Rahul’s credentials in the academics are not known but in the typical tradition of the party he was the heir-apparent for the Congress. He is polished, has charm and speaks sense. He did occasionally falter in his political pursuit, but was quick enough to retrace. He campaigned for the party with no gains for some time. People said the loss was in spite of Rahul. He did have some noticeable gains recently and people promptly attributed the gains to him. Indira to a great extent and Rajiv to a limited extent suffered due to sycophants. Rahul seemed to be different but he should be aware of this. He is not a power.monger but destined to take the reins for the good of the country if he maintains his present tempo. No doubt, he is the future hope for the country.
The Sonia Factor:
Very few political leaders at the highest level in the country exhibit the maturity, composure, shrewdness, grace and dignity exhibited by Sonia Gandhi. She chose to continue as house-wife when her mother-in-law or husband were Prime Ministers. She chose P.V. Narasimaharao to succeed her husband for the coveted post and was on a low-key till opportune time. She chose Manmohan Singh as Prime Mimister of the country when she could have occupied the seat herself. She announced a second term for Manmohan Singh overcoming the temptation of crowning her son. All her choices were superior to any of her predecessors and gave her the superior position now she is in.
Lessons for the Congress:
The Indian voter cannot be taken for granted as the recent results do not suggest people’s mandate towards any party or combination. The party should come out of the family shackles and accord due recognition to all performers. If they consider their party as Indian national Congress and not just Indira Congress, they should highlight the achievements of Sardar Vallabhai Patel, Lal Bahadur Sastri, etc. including the role of P.V. Narasimharao in giving a new direction to the country through globalization of the economy. They should not forget to highlight Manmohan Singh’s role in for the party’s present high profiile
Lessons for the BJP:
Immediately after the poll results, some felt that the BJP was vanquished ignoring the mandate of 160 out of 543.

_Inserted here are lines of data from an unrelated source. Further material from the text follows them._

-- ==== Sys2Proof/Laws/Regs.lean ====
section
/-! SUPPORT. Laws of bit fields, of the register file, and of the engine, cell and fabric maps: what a read gives after a write. -/
namespace Sys2Proof.Machine

/-! ### Bit fields -/

theorem putBits_lt {w hi lo v : Nat} (hw : w < 2 ^ 32) (hh : hi < 32) (hl : lo ≤ hi) : putBits w hi lo v < 2 ^ 32 := by
  unfold putBits
  have h1 : w % 2 ^ lo < 2 ^ lo := Nat.mod_lt _ (by positivity)
  have h2 : v % 2 ^ (hi + 1 - lo) < 2 ^ (hi + 1 - lo) := Nat.mod_lt _ (by positivity)
  have h3 : w >>> (hi + 1) < 2 ^ (31 - hi) := by
    rw [Nat.shiftRight_eq_div_pow]
    apply Nat.div_lt_of_lt_mul
    rw [← pow_add, show hi + 1 + (31 - hi) = 32 by omega]
    exact hw
  simp only [Nat.shiftLeft_eq]
  have e1 : 2 ^ (hi + 1 - lo) * 2 ^ lo = 2 ^ (hi + 1) := by rw [← pow_add]; congr 1; omega
  have e2 : 2 ^ (31 - hi) * 2 ^ (hi + 1) = 2 ^ 32 := by rw [← pow_add]; congr 1; omega
  have h4 : (v % 2 ^ (hi + 1 - lo) + 1) * 2 ^ lo ≤ 2 ^ (hi + 1) := by rw [← e1]; exact Nat.mul_le_mul_right _ h2
  have h5 : (w >>> (hi + 1) + 1) * 2 ^ (hi + 1) ≤ 2 ^ 32 := by rw [← e2]; exact Nat.mul_le_mul_right _ h3
  rw [add_mul] at h4 h5
  omega

/-- A field that has been put reads back, cut to its width. -/
theorem bits_putBits_same {w hi lo v : Nat} (hl : lo ≤ hi) : bits (putBits w hi lo v) hi lo = v % 2 ^ (hi + 1 - lo) := by
  have h1 : w % 2 ^ lo < 2 ^ lo := Nat.mod_lt _ (by positivity)
  have h2 : v % 2 ^ (hi + 1 - lo) < 2 ^ (hi + 1 - lo) := Nat.mod_lt _ (by positivity)
  unfold bits putBits
  simp only [Nat.shiftLeft_eq, Nat.shiftRight_eq_div_pow]
  have e : 2 ^ (hi + 1) = 2 ^ (hi + 1 - lo) * 2 ^ lo := by rw [← pow_add]; congr 1; omega
  rw [e, show w % 2 ^ lo + v % 2 ^ (hi + 1 - lo) * 2 ^ lo + w / (2 ^ (hi + 1 - lo) * 2 ^ lo) * (2 ^ (hi + 1 - lo) * 2 ^ lo)
    = w % 2 ^ lo + (v % 2 ^ (hi + 1 - lo) + w / (2 ^ (hi + 1 - lo) * 2 ^ lo) * 2 ^ (hi + 1 - lo)) * 2 ^ lo by ring,
    Nat.add_mul_div_right _ _ (by positivity), Nat.div_eq_of_lt h1, zero_add, Nat.add_mul_mod_self_right, Nat.mod_mod]

/-- A bit outside the field that has been put stands as before. -/
theorem testBit_putBits_ne {w hi lo v i : Nat} (hl : lo ≤ hi) (h : i < lo ∨ hi < i) : (putBits w hi lo v).testBit i = w.testBit i := by
  have h2 : v % 2 ^ (hi + 1 - lo) < 2 ^ (hi + 1 - lo) := Nat.mod_lt _ (by positivity)
  have h1 : w % 2 ^ lo < 2 ^ lo := Nat.mod_lt _ (by positivity)
  unfold putBits
  have e : 2 ^ (hi + 1 - lo) * 2 ^ lo = 2 ^ (hi + 1) := by rw [← pow_add]; congr 1; omega
  have h3 : w % 2 ^ lo + (v % 2 ^ (hi + 1 - lo)) <<< lo < 2 ^ (hi + 1) := by
    rw [Nat.shiftLeft_eq, ← e]
    calc w % 2 ^ lo + v % 2 ^ (hi + 1 - lo) * 2 ^ lo < 2 ^ lo + v % 2 ^ (hi + 1 - lo) * 2 ^ lo := by omega
      _ = (v % 2 ^ (hi + 1 - lo) + 1) * 2 ^ lo := by ring
      _ ≤ _ := Nat.mul_le_mul_right _ h2
  rw [show w % 2 ^ lo + (v % 2 ^ (hi + 1 - lo)) <<< lo + (w >>> (hi + 1)) <<< (hi + 1)
    = 2 ^ (hi + 1) * (w >>> (hi + 1)) + (w % 2 ^ lo + (v % 2 ^ (hi + 1 - lo)) <<< lo) by rw [Nat.shiftLeft_eq (w >>> (hi + 1))]; ring,
    Nat.testBit_two_pow_mul_add _ h3]
  rcases h with h | h
  · rw [if_pos (by omega), show w % 2 ^ lo + (v % 2 ^ (hi + 1 - lo)) <<< lo = 2 ^ lo * (v % 2 ^ (hi + 1 - lo)) + w % 2 ^ lo by rw [Nat.shiftLeft_eq]; ring,
      Nat.testBit_two_pow_mul_add _ h1, if_pos h, Nat.testBit_mod_two_pow]
    simp [h]
  · rw [if_neg (by omega), Nat.testBit_shiftRight]
    congr 1; omega

/-! ### The register file -/

/-- A register that has been written reads back. -/
@[simp] theorem State.rd_wr_same (s : State) (a v : Nat) : (s.wr a v).rd a = BitVec.ofNat 32 v := by
  simp [State.rd, State.wr]

/-- A write of one register leaves every other. -/
theorem State.rd_wr_ne (s : State) {a b : Nat} (v : Nat) (h : b ≠ a) : (s.wr a v).rd b = s.rd b :=
  SMap.getD_set_ne _ _ _ _ h

theorem State.rdN_lt (s : State) (a : Nat) : s.rdN a < 2 ^ 32 := (s.rd a).isLt

theorem State.rdN_setFld_same (s : State) (a : Nat) (f : Fld) (v : Nat) (hh : f.hi < 32) (hl : f.lo ≤ f.hi) :
    (s.setFld a f v).rdN a = putBits (s.rdN a) f.hi f.lo v := by
  unfold State.setFld
  rw [State.rdN, State.rd_wr_same, BitVec.toNat_ofNat, Nat.mod_eq_of_lt (putBits_lt (State.rdN_lt s a) hh hl)]

/-- A field that has been put reads back, cut to its width. -/
theorem State.fld_setFld_same (s : State) (a : Nat) (f : Fld) (v : Nat) (hh : f.hi < 32) (hl : f.lo ≤ f.hi) :
    (s.setFld a f v).fld a f = v % 2 ^ (f.hi + 1 - f.lo) := by
  unfold State.fld
  rw [State.rdN_setFld_same s a f v hh hl, bits_putBits_same hl]

/-- A bit outside the field that has been put stands as before. -/
theorem State.bit_setFld_ne (s : State) (a : Nat) (f : Fld) (v i : Nat) (hh : f.hi < 32) (hl : f.lo ≤ f.hi) (h : i < f.lo ∨ f.hi < i) :
    ((s.setFld a f v).rdN a).testBit i = (s.rdN a).testBit i := by
  rw [State.rdN_setFld_same s a f v hh hl, testBit_putBits_ne hl h]

theorem State.rd_setFld_ne (s : State) {a b : Nat} (f : Fld) (v : Nat) (h : b ≠ a) : (s.setFld a f v).rd b = s.rd b :=
  State.rd_wr_ne s _ h

@[simp] theorem State.rd_rstReg_same (s : State) (a : Nat) : (s.rstReg a).rd a = regReset a := by
  simp [State.rd, State.rstReg, SMap.getD]

theorem State.rd_rstReg_ne (s : State) {a b : Nat} (h : b ≠ a) : (s.rstReg a).rd b = s.rd b := by
  simp [State.rd, State.rstReg, SMap.getD, SMap.find?_erase_ne _ h]

/-- After a range has been reset, its registers read their reset values and the others stand. -/
theorem State.rd_rstRange (s : State) (lo n a : Nat) : (s.rstRange lo n).rd a = if lo ≤ a ∧ a < lo + n then regReset a else s.rd a := by
  unfold State.rd State.rstRange SMap.getD
  rw [SMap.find?_eraseRange]
  split <;> rfl

/-! ### Engines, cells and dies -/

@[simp] theorem State.eng_setEng_same (s : State) (e : Nat) (g : Engine) : (s.setEng e g).eng e = g := by simp [State.eng, State.setEng]

theorem State.eng_setEng_ne (s : State) {e x : Nat} (g : Engine) (h : x ≠ e) : (s.setEng e g).eng x = s.eng x := SMap.getD_set_ne _ _ _ _ h

@[simp] theorem State.eng_onEng_same (s : State) (e : Nat) (f : Engine → Engine) : (s.onEng e f).eng e = f (s.eng e) := by simp [State.onEng]

theorem State.eng_onEng_ne (s : State) {e x : Nat} (f : Engine → Engine) (h : x ≠ e) : (s.onEng e f).eng x = s.eng x := State.eng_setEng_ne s _ h

@[simp] theorem State.cell_setCell_same (s : State) (e d c : Nat) (x : Cell) : (s.setCell e d c x).cell e d c = x := by simp [State.cell, State.setCell]

theorem State.cell_setCell_ne (s : State) {e d c e' d' c' : Nat} (x : Cell) (h : cellKey e' d' c' ≠ cellKey e d c) :
    (s.setCell e d c x).cell e' d' c' = s.cell e' d' c' := SMap.getD_set_ne _ _ _ _ h

@[simp] theorem State.cell_onCell_same (s : State) (e d c : Nat) (f : Cell → Cell) : (s.onCell e d c f).cell e d c = f (s.cell e d c) := by simp [State.onCell]

@[simp] theorem State.fab_setFab_same (s : State) (e d : Nat) (x : Fab) : (s.setFab e d x).fab e d = x := by simp [State.fab, State.setFab]

theorem State.fab_setFab_ne (s : State) {e d e' d' : Nat} (x : Fab) (h : e' * 4 + d' ≠ e * 4 + d) :
    (s.setFab e d x).fab e' d' = s.fab e' d' := SMap.getD_set_ne _ _ _ _ h

/-- Two updates by `regs` only do not touch engines, and so on: reads through a register write. -/
@[simp] theorem State.eng_wr (s : State) (a v e : Nat) : (s.wr a v).eng e = s.eng e := rfl
@[simp] theorem State.cell_wr (s : State) (a v e d c : Nat) : (s.wr a v).cell e d c = s.cell e d c := rfl
@[simp] theorem State.fab_wr (s : State) (a v e d : Nat) : (s.wr a v).fab e d = s.fab e d := rfl
@[simp] theorem State.rd_setEng (s : State) (e : Nat) (g : Engine) (a : Nat) : (s.setEng e g).rd a = s.rd a := rfl
@[simp] theorem State.rd_onEng (s : State) (e : Nat) (f : Engine → Engine) (a : Nat) : (s.onEng e f).rd a = s.rd a := rfl
@[simp] theorem State.rd_setCell (s : State) (e d c : Nat) (x : Cell) (a : Nat) : (s.setCell e d c x).rd a = s.rd a := rfl
@[simp] theorem State.rd_onCell (s : State) (e d c : Nat) (f : Cell → Cell) (a : Nat) : (s.onCell e d c f).rd a = s.rd a := rfl
@[simp] theorem State.rd_setFab (s : State) (e d : Nat) (x : Fab) (a : Nat) : (s.setFab e d x).rd a = s.rd a := rfl
@[simp] theorem State.rd_emit (s : State) (o : Out) (a : Nat) : (s.emit o).rd a = s.rd a := rfl

end Sys2Proof.Machine
end

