/-- STATE shows RUNNING, and no stream of the canvas has moved. -/
def State.runEntered (s : State) (e : Nat) : State := (s.setCvState e Cv.RUNNING).onEng e fun g => { g with streams := [] }

theorem State.plan_runEntered (s : State) (e : Nat) : (s.runEntered e).plan e = s.plan e := by
  simp [State.plan, State.runEntered]

theorem State.startSeq_of_plan {s : State} {e : Nat} (h : (s.plan e).isSome) : ∃ n, s.startSeq e = (s.runEntered e).awaitPeriod e n := by
  obtain ⟨x, hx⟩ := Option.isSome_iff_exists.mp h
  rw [← State.plan_runEntered, State.runEntered] at hx
  simp only [State.startSeq, hx]
  exact ⟨_, rfl⟩

theorem State.startSeq_of_no_plan {s : State} {e : Nat} (h : (s.plan e).isNone) : s.startSeq e = (s.runEntered e).beginSeq e := by
  rw [Option.isNone_iff_eq_none, ← State.plan_runEntered, State.runEntered] at h
  simp only [State.startSeq, h, State.runEntered]

theorem State.runEntered_only {ps : List Part} (s : State) (e : Nat) (hr : .regs ∈ ps) (he : .engines ∈ ps) : Only ps s (s.runEntered e) :=
  (s.wr_only _ _ hr).trans (State.onEng_only _ e _ he)

theorem State.awaitPeriod_only {ps : List Part} (s : State) (e n : Nat) (hr : .regs ∈ ps) (he : .engines ∈ ps) :
    Only ps s (s.awaitPeriod e n) :=
  ((s.onEng_only e _ he).trans (State.wr_only _ _ _ hr)).trans (State.wr_only _ _ _ hr)

theorem State.awaitPeriod_regsBut (s : State) (e n : Nat) : RegsBut (canvasRegs e) s (s.awaitPeriod e n) :=
  ((s.onEng_regsBut _ e _).trans (State.wr_regsBut _ _ (by simp [canvasRegs]))).trans (State.wr_regsBut _ _ (by simp [canvasRegs]))

theorem State.canvas_awaitPeriod (s : State) (e n : Nat) :
    ((s.awaitPeriod e n).eng e).canvas = { (s.eng e).canvas with running := false, waitPeriod := true } := by
  simp [State.awaitPeriod]

theorem State.beginSeq_only {ps : List Part} (s : State) (e : Nat) (hr : .regs ∈ ps) (hc : .cells ∈ ps) (he : .engines ∈ ps) :
    Only ps s (s.beginSeq e) := by
  rw [State.beginSeq_eq]
  exact ((s.wr_only _ _ hr).trans (State.onCells_only _ e none _ hc)).trans (State.onEng_only _ e _ he)

theorem State.rd_beginSeq (s : State) (e a : Nat) :
    (s.beginSeq e).rd a = (s.setPos e 0 ((s.eng e).canvas.step 0).1 (((s.eng e).canvas.step 0).2 - 1)).rd a := by
  rw [State.beginSeq_eq, State.rd_onEng]
  rfl

theorem State.beginSeq_regsBut (s : State) (e : Nat) : RegsBut (canvasRegs e) s (s.beginSeq e) := fun a ha => by
  rw [State.rd_beginSeq]
  exact s.rd_wr_ne _ fun h => ha (by simp [h, canvasRegs])

/-- R158: POS shows step 0, its glaze and the runs left after the first. -/
theorem State.pos_beginSeq (s : State) (e : Nat) :
    (s.beginSeq e).rdN (Reg.ENG_CANVAS_POS e) =
      ((((s.eng e).canvas.step 0).2 - 1) * 2 ^ 16 + ((s.eng e).canvas.step 0).1 * 2 ^ 8) % 2 ^ 32 := by
  rw [State.rdN, State.rd_beginSeq, State.setPos, State.rd_wr_same, BitVec.toNat_ofNat, Nat.add_zero]

theorem State.running_beginSeq (s : State) (e : Nat) : ((s.beginSeq e).eng e).canvas.running = true := by
  simp [State.beginSeq_eq]

/-- R156: every cell stands at slot 0. -/
theorem State.cell_beginSeq (s : State) {e d c : Nat} (hd : d < 4) (hc : c < 1024) :
    (s.beginSeq e).cell e d c = { s.cell e d c with slot := 0, iter := 0, ended := false, issue := none } := by
  rw [State.beginSeq_eq]
  exact State.cell_onCells (s.setPos e 0 _ _) (f := fun k => { k with slot := 0, iter := 0, ended := false, issue := none }) rfl hd hc

theorem State.cvState_runEntered (s : State) (e : Nat) : (s.runEntered e).cvState e = Cv.RUNNING :=
  s.cvState_setCvState_same e Cv.RUNNING

theorem State.startSeq_cases (s : State) (e : Nat) :
    (∃ n, s.startSeq e = (s.runEntered e).awaitPeriod e n) ∨ s.startSeq e = (s.runEntered e).beginSeq e := by
  cases hp : (s.plan e).isSome with
  | true => exact .inl (State.startSeq_of_plan hp)
  | false => exact .inr (State.startSeq_of_no_plan (by simpa using hp))

theorem State.cvState_startSeq (s : State) (e : Nat) : (s.startSeq e).cvState e = Cv.RUNNING := by
  have h : RegsBut (canvasRegs e) (s.runEntered e) (s.startSeq e) := by
    obtain ⟨n, hn⟩ | hn := s.startSeq_cases e
    · exact hn ▸ State.awaitPeriod_regsBut _ e n
    · exact hn ▸ State.beginSeq_regsBut _ e
  rw [h.cvState (status_not_mem_canvasRegs e), State.cvState_runEntered]

theorem State.startSeq_only (s : State) (e : Nat) : Only [.regs, .engines, .cells] s (s.startSeq e) := by
  refine (s.runEntered_only e (by simp) (by simp)).trans ?_
  obtain ⟨n, hn⟩ | hn := s.startSeq_cases e
  · exact hn ▸ State.awaitPeriod_only _ e n (by simp) (by simp)
  · exact hn ▸ State.beginSeq_only _ e (by simp) (by simp) (by simp)

/-! ### STOP and the end of the sequence (R157, R164) -/

theorem State.cvState_seqStop (s : State) (e : Nat) : (s.seqStop e).cvState e = Cv.DONE := by
  rw [State.seqStop, ((State.planOff_regsBut _ e).mono (by simp [canvasRegs])).cvState (status_not_mem_canvasRegs e)]
  exact s.cvState_setCvState_same e Cv.DONE

theorem State.seqStop_only {ps : List Part} (s : State) (e : Nat) (hr : .regs ∈ ps) (he : .engines ∈ ps) : Only ps s (s.seqStop e) :=
  ((s.wr_only _ _ hr).trans (State.onEng_only _ e _ he)).trans (State.planOff_only _ e hr)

Indira imposed emergency in 1975 and blamed the opposition for the act. When she lifted the emergency in 1977, people rejected her blame in an overwhelming response. The Janata Government, voted to power, did well in administration but concentrated more on blaming Indira for her deeds. People rejected the blame and in 1979 Indira came back to power with vengeance. In the recent polls, all those who played the blame game had lost comprehensively. The BJP was one.
The BJP won 160 seats but only in certain pockets. It is yet to emerge as a national party. The party should find out ways out of its confinement with shackles and come out with suitable plans appealing to the modern India and the youth in the national perspective. It has some very good leaders to combat the unsecular brand attributed to it. The BJP did very well under Atal Bihari Vajpayee. They need to groom such towering personalities to woo allies. There may be a number of parties in our political system, but in the national context, the Congress and the BJP were the only effective ones. Unknowingly we are ushering in a 2-party system, which augurs well for the nation.